### Exercise prompt
Go through the records and show each line where the word "levels" occurs.

Start of Given records

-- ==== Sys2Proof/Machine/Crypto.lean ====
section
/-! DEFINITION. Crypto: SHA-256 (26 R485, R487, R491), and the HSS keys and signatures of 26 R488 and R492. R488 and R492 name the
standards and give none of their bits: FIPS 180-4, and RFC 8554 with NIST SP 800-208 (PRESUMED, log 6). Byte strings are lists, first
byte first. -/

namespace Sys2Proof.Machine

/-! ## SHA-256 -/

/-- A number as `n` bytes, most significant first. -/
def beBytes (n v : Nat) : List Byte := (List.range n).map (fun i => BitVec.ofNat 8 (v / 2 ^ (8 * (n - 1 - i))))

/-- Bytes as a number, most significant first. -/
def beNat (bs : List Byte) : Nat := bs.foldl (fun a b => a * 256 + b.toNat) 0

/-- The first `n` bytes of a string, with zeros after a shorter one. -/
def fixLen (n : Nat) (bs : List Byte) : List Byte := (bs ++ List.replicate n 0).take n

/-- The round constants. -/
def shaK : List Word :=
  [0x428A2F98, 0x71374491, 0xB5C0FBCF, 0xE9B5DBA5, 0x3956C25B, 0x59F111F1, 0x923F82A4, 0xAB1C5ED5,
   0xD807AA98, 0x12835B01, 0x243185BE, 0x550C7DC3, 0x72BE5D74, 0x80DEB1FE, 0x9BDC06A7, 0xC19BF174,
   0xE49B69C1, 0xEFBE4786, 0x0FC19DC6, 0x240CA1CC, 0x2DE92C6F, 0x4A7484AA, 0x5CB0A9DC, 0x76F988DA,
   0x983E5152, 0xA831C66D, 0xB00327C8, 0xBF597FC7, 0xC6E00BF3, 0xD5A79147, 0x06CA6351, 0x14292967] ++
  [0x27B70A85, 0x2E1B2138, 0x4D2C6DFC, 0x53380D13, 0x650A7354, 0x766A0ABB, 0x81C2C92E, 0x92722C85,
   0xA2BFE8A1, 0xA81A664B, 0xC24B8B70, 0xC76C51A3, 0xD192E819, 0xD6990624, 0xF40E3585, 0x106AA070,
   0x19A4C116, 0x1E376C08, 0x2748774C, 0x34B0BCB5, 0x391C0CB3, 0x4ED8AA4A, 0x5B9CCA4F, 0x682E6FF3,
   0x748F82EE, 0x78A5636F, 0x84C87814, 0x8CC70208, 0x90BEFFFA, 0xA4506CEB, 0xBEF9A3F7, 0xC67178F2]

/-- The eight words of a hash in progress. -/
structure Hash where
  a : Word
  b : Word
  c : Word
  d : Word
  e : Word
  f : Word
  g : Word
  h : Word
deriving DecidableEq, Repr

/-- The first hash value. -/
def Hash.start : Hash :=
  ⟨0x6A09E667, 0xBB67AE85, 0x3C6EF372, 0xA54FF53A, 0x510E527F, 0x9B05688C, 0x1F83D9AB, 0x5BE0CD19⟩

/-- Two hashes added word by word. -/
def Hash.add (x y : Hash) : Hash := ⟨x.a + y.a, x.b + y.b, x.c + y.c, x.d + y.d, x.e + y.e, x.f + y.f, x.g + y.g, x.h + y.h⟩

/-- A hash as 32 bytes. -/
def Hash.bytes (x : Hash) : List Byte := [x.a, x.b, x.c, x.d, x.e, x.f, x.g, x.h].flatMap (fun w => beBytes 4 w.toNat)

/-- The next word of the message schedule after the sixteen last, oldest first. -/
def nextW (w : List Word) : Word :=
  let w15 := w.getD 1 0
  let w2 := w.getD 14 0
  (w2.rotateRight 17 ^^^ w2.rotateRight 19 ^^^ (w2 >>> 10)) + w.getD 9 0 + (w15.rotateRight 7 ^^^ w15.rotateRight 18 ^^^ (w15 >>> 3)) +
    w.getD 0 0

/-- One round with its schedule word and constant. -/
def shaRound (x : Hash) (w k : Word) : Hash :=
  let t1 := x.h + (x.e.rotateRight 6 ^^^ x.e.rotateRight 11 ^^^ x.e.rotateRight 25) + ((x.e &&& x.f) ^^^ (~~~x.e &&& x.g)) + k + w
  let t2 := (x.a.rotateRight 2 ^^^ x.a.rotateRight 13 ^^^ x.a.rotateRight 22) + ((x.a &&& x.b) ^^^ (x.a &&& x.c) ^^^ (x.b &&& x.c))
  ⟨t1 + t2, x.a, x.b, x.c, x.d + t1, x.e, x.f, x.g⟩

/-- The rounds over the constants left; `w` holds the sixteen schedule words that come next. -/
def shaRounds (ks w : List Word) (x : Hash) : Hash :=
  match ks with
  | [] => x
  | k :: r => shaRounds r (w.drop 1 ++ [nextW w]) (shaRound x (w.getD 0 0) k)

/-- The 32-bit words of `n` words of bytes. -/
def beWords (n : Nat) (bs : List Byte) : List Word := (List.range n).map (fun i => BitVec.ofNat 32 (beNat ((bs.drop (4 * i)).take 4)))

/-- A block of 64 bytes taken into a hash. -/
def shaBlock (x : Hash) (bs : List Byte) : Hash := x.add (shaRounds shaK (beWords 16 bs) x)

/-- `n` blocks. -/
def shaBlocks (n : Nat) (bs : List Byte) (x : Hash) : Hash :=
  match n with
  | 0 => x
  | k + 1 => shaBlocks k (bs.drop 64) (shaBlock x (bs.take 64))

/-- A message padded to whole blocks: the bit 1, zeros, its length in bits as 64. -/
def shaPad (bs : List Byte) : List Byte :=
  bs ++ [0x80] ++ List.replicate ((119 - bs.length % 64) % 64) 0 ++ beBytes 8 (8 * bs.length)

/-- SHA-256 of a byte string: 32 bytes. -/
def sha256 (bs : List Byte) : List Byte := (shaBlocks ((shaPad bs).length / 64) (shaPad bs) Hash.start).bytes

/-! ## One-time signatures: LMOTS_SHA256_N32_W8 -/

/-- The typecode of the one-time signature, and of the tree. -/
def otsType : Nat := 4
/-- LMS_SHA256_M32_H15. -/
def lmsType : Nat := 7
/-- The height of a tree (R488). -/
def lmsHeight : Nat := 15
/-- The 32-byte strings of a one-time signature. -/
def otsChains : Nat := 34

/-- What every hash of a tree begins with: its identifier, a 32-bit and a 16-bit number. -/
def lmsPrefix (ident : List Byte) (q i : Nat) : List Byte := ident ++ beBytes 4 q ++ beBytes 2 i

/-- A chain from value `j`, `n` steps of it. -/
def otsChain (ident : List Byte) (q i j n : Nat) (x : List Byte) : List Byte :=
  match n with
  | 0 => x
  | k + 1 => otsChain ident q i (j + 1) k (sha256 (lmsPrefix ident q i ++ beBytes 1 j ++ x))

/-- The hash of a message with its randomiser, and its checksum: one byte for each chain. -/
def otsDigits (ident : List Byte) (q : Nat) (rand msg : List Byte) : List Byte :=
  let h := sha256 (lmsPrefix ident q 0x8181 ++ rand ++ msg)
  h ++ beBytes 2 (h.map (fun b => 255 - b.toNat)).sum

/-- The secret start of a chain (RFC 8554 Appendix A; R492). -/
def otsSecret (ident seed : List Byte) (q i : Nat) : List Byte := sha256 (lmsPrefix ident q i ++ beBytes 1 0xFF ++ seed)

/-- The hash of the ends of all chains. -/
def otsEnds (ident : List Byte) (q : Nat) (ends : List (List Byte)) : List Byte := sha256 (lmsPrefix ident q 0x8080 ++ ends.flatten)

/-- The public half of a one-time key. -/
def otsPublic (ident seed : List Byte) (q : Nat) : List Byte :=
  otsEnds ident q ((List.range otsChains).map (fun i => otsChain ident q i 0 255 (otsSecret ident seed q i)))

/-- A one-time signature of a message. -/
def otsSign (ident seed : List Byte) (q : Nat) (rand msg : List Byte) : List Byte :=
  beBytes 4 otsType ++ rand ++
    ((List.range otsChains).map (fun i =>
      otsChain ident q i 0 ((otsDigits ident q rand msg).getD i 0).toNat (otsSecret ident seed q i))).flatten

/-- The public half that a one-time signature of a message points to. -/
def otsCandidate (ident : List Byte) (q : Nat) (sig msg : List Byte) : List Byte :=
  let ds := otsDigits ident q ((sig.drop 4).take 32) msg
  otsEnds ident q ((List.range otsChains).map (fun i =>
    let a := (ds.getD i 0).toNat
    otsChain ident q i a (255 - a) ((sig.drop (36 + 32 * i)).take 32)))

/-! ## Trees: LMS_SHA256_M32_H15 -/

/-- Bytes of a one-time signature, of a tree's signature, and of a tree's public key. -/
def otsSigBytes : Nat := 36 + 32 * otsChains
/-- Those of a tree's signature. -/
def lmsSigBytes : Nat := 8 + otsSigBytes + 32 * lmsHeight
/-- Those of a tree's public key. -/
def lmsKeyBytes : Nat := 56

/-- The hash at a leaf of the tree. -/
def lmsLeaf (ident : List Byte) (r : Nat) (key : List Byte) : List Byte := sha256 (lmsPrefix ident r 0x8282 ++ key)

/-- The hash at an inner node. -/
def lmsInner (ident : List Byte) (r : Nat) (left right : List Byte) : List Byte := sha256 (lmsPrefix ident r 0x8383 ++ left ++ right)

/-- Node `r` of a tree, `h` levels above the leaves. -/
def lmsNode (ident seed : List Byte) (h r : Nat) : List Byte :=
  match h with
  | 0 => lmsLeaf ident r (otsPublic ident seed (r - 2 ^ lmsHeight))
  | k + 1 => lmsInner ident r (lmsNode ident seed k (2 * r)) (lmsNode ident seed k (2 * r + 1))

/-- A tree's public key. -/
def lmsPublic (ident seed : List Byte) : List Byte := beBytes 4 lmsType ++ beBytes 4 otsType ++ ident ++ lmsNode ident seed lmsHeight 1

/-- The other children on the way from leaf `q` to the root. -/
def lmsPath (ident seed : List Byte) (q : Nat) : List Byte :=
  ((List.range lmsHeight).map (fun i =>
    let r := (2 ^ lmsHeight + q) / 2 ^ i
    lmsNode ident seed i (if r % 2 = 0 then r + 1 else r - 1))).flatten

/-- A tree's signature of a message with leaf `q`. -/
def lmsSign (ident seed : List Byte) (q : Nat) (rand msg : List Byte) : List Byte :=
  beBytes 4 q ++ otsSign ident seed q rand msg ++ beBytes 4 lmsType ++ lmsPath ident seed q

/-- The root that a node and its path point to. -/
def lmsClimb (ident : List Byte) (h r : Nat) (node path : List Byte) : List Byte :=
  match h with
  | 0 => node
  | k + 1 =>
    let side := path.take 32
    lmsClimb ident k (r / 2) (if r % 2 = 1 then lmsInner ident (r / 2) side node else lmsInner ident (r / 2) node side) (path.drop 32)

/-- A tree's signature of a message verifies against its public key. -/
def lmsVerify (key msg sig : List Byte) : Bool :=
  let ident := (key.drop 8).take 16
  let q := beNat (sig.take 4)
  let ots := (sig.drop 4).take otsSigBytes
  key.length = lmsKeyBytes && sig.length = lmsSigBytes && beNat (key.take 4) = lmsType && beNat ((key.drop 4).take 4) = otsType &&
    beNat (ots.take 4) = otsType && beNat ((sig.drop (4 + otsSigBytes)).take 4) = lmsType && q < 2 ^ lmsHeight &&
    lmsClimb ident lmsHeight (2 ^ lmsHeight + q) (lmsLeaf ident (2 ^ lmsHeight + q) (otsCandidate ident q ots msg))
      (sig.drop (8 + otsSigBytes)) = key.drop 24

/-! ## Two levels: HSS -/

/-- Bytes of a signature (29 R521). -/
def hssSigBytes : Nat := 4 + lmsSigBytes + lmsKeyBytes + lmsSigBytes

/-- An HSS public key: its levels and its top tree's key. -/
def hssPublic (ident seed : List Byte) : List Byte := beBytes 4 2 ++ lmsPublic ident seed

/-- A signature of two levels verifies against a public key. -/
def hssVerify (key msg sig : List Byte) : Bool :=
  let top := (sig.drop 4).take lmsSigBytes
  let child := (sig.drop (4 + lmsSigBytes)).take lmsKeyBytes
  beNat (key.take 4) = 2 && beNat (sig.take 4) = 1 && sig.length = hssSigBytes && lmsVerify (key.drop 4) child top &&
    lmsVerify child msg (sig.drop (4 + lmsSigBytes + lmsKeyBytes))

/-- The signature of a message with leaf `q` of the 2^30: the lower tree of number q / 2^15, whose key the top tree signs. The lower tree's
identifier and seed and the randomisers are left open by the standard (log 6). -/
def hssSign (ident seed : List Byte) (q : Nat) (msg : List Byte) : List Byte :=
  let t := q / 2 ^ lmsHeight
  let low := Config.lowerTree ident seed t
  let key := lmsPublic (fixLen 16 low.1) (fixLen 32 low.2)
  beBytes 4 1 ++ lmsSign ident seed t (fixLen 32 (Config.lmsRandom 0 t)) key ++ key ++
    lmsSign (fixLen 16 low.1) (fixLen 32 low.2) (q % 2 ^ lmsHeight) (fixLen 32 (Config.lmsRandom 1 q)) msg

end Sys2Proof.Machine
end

End of Given records

### Result
/-- Node `r` of a tree, `h` levels above the leaves. -/
/-! ## Two levels: HSS -/
/-- An HSS public key: its levels and its top tree's key. -/
/-- A signature of two levels verifies against a public key. -/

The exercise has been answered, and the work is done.